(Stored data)
BEGIN
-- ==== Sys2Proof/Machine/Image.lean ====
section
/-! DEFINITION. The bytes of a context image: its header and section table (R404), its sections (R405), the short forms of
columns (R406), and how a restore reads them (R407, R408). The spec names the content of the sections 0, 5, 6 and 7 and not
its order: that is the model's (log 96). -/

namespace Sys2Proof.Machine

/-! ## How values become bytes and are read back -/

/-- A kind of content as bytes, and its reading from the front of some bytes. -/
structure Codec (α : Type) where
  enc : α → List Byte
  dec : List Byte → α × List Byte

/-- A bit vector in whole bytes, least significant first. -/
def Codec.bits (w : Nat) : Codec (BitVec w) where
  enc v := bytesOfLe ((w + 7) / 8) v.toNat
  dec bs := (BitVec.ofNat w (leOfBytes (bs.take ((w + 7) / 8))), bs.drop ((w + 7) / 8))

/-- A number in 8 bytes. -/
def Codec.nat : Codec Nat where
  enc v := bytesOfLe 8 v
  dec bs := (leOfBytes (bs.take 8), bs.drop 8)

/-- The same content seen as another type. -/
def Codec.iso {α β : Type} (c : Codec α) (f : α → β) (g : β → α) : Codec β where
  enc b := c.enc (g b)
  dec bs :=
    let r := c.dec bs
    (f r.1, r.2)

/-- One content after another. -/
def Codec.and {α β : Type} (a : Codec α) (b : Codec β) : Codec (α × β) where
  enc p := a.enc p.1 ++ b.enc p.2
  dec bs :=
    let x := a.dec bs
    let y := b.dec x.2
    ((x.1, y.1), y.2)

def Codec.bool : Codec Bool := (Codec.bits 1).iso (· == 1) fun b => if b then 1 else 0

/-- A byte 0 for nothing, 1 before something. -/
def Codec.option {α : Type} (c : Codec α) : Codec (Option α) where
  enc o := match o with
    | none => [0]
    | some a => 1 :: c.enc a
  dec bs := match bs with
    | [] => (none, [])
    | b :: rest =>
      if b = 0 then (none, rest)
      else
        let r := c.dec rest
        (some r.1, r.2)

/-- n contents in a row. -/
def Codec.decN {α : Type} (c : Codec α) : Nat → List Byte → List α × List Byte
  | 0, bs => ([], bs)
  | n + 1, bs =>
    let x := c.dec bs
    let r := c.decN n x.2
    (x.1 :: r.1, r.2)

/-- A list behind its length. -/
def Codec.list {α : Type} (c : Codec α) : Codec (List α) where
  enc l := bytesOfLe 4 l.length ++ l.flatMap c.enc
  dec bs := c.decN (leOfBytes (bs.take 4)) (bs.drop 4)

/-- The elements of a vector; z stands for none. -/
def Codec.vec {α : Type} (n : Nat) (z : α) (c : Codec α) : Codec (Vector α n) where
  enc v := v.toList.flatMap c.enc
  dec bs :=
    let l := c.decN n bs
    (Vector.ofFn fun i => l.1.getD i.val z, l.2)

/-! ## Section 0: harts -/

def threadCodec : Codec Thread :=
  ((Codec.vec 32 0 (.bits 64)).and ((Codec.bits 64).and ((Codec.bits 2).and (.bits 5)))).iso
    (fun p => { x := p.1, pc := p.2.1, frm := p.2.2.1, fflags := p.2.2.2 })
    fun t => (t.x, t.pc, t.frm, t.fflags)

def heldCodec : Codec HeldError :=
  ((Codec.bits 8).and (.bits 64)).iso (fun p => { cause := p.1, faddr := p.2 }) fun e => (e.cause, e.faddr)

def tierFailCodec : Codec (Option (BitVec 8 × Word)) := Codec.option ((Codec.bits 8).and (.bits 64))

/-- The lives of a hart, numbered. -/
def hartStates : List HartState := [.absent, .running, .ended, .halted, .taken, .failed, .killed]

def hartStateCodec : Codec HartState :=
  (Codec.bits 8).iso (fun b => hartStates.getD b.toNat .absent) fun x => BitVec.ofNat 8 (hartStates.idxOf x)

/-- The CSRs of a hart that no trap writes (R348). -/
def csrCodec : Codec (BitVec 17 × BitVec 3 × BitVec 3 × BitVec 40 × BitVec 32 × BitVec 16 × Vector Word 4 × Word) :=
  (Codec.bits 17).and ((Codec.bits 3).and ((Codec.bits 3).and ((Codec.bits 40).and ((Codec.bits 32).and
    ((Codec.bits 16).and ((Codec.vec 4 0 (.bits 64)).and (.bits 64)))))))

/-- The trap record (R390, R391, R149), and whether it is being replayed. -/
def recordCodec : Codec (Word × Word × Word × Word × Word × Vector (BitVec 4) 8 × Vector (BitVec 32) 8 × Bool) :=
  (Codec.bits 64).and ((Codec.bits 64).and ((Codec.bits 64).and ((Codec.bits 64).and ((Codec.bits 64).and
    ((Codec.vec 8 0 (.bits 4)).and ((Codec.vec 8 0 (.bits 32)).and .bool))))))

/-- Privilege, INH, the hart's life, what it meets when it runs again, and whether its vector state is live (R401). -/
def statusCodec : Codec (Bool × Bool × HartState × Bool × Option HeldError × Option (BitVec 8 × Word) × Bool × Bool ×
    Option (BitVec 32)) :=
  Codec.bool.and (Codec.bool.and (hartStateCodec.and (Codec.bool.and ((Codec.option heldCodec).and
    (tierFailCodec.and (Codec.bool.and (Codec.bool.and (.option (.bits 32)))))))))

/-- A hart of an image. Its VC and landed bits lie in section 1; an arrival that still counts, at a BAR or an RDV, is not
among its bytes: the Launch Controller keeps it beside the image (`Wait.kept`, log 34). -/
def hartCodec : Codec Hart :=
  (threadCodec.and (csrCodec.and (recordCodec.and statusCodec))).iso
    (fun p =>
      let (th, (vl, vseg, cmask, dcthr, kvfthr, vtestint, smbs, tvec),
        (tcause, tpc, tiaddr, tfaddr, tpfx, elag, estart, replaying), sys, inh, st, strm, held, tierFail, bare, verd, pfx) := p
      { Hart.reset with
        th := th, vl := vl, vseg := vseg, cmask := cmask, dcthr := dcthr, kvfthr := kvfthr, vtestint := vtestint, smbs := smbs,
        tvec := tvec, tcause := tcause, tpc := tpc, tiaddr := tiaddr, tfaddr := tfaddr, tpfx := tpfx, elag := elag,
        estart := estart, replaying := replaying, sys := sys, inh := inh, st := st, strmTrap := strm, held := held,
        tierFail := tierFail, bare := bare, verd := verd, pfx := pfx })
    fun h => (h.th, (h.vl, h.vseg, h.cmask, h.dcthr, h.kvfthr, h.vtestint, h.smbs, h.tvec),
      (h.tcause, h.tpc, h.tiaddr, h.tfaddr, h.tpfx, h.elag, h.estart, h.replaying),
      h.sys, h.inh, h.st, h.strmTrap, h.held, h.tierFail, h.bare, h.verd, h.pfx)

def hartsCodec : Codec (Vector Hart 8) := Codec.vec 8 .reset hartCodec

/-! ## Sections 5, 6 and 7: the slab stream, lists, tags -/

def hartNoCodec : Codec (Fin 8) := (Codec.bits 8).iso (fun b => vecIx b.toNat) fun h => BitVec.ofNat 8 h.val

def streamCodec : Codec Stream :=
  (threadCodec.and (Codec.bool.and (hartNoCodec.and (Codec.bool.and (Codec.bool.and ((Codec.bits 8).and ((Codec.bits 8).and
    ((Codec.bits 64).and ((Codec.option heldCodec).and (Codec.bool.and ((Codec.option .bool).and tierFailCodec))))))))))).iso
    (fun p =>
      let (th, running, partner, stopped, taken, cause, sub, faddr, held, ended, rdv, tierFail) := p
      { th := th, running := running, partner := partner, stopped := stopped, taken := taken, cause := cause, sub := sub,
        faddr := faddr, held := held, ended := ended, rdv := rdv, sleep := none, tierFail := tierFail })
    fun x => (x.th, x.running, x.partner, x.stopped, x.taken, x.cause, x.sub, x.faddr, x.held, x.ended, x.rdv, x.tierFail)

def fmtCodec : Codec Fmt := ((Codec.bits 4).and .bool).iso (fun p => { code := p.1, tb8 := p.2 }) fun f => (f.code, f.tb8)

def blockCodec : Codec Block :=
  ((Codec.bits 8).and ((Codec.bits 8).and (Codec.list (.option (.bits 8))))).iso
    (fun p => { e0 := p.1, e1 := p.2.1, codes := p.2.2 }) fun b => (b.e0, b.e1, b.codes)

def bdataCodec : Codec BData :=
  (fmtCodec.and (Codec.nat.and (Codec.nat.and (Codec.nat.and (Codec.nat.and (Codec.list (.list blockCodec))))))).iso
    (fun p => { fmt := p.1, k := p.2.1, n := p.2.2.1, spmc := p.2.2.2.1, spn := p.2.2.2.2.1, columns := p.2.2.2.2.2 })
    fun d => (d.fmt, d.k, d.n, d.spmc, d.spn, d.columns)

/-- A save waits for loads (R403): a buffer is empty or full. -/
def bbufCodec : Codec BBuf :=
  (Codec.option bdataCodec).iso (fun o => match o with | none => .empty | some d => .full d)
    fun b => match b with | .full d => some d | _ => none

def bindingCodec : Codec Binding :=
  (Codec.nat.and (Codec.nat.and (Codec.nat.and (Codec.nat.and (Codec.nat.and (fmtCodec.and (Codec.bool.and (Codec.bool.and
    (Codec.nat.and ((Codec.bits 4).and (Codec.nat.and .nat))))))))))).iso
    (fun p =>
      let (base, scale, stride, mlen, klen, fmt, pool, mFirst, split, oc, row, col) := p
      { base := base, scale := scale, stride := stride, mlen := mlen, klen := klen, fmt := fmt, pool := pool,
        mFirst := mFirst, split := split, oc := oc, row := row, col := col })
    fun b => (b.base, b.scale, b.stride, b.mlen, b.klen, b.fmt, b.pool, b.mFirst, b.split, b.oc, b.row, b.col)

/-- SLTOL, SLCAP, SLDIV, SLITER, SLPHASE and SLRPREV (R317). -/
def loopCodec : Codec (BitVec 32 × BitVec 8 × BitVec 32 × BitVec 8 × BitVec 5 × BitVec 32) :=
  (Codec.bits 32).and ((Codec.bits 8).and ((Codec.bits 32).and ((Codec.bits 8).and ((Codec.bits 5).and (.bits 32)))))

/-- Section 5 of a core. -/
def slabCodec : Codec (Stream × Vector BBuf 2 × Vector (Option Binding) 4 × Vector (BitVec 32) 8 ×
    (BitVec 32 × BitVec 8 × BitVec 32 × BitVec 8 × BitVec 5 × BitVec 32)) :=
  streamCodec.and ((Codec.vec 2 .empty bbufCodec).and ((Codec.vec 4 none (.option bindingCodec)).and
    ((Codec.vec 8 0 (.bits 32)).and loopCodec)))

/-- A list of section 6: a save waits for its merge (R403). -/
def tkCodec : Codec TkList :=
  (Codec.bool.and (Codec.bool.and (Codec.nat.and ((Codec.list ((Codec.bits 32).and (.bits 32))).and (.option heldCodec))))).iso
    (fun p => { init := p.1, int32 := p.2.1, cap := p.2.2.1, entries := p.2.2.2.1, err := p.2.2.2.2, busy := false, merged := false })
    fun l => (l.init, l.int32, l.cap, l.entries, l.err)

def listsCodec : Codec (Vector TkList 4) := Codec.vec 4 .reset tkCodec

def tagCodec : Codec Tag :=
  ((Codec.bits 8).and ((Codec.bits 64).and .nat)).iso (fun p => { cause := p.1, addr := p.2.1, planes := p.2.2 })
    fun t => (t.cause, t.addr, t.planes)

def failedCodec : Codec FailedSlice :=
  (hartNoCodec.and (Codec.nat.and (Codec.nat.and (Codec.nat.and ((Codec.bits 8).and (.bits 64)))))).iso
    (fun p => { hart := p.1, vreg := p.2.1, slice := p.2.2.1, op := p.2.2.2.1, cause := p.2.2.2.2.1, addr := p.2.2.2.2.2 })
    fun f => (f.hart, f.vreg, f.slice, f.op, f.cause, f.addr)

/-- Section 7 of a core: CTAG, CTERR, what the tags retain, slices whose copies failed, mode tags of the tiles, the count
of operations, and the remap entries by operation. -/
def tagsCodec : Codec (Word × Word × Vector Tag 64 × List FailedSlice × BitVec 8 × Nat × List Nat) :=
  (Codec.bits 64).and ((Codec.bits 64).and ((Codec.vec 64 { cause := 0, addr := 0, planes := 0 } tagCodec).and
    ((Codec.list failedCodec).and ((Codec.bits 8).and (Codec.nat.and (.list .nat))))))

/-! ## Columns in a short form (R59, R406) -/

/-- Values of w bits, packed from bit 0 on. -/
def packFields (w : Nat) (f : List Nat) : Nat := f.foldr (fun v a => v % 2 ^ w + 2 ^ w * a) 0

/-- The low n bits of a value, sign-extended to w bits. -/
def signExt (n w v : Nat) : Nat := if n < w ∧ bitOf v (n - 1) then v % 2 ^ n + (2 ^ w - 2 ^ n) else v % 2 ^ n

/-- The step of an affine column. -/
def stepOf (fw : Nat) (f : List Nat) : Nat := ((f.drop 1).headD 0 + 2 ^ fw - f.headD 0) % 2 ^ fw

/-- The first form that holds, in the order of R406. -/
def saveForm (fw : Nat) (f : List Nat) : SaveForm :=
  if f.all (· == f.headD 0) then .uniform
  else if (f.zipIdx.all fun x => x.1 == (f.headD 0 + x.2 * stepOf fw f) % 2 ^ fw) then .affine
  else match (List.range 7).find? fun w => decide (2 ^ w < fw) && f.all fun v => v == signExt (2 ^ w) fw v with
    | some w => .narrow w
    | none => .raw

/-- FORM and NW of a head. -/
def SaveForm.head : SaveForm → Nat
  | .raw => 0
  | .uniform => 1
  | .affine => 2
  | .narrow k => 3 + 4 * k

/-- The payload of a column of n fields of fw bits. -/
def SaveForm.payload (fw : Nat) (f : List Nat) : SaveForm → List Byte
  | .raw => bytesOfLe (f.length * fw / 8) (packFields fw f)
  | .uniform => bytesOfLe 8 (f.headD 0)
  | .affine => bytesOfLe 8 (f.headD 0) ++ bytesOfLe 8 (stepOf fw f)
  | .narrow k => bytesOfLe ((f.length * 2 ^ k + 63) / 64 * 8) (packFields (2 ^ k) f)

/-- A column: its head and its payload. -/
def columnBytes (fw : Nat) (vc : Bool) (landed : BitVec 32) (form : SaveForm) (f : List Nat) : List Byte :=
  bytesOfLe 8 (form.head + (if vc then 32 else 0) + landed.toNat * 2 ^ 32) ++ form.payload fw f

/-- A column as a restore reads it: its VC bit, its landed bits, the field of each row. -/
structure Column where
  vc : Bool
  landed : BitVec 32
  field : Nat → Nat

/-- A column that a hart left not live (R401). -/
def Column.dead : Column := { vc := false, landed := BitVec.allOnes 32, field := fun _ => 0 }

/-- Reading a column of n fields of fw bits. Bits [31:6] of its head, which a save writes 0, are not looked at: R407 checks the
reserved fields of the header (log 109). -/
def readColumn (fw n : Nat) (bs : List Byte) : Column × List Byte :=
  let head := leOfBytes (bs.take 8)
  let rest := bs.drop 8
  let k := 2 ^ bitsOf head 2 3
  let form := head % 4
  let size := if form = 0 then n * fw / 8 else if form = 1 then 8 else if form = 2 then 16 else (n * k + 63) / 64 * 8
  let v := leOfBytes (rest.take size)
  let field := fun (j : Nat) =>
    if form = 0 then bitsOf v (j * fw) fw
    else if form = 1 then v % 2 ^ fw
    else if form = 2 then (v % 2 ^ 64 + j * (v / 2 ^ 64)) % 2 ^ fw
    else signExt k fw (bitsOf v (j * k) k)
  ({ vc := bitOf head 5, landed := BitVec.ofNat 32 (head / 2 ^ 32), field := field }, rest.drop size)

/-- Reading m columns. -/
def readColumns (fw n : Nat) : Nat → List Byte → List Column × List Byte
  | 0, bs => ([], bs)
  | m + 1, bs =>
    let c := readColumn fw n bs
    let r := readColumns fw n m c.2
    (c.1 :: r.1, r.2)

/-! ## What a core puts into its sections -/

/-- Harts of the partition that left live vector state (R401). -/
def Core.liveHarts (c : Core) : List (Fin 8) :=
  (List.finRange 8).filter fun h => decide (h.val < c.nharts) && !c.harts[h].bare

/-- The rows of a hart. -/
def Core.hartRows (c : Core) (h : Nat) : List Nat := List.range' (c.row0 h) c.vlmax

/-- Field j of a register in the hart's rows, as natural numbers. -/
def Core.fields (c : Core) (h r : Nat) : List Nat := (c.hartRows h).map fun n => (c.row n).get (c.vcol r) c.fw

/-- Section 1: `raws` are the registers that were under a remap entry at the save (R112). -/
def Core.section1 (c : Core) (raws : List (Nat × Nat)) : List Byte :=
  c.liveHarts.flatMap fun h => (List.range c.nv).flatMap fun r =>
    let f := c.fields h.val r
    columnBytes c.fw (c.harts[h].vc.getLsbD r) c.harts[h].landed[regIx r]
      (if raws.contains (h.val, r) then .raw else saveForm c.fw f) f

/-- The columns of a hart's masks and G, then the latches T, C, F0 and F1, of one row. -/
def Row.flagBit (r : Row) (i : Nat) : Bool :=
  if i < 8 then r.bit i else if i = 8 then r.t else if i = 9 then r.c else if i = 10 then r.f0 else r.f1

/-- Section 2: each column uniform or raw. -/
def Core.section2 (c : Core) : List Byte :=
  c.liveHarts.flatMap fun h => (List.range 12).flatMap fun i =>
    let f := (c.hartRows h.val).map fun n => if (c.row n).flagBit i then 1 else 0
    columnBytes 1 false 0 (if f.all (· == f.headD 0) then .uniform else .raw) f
END
### Required action
Collect the complete line wherever the string "HeldError" appears in the records.

### Exercise solution
def heldCodec : Codec HeldError :=
def statusCodec : Codec (Bool × Bool × HartState × Bool × Option HeldError × Option (BitVec 8 × Word) × Bool × Bool ×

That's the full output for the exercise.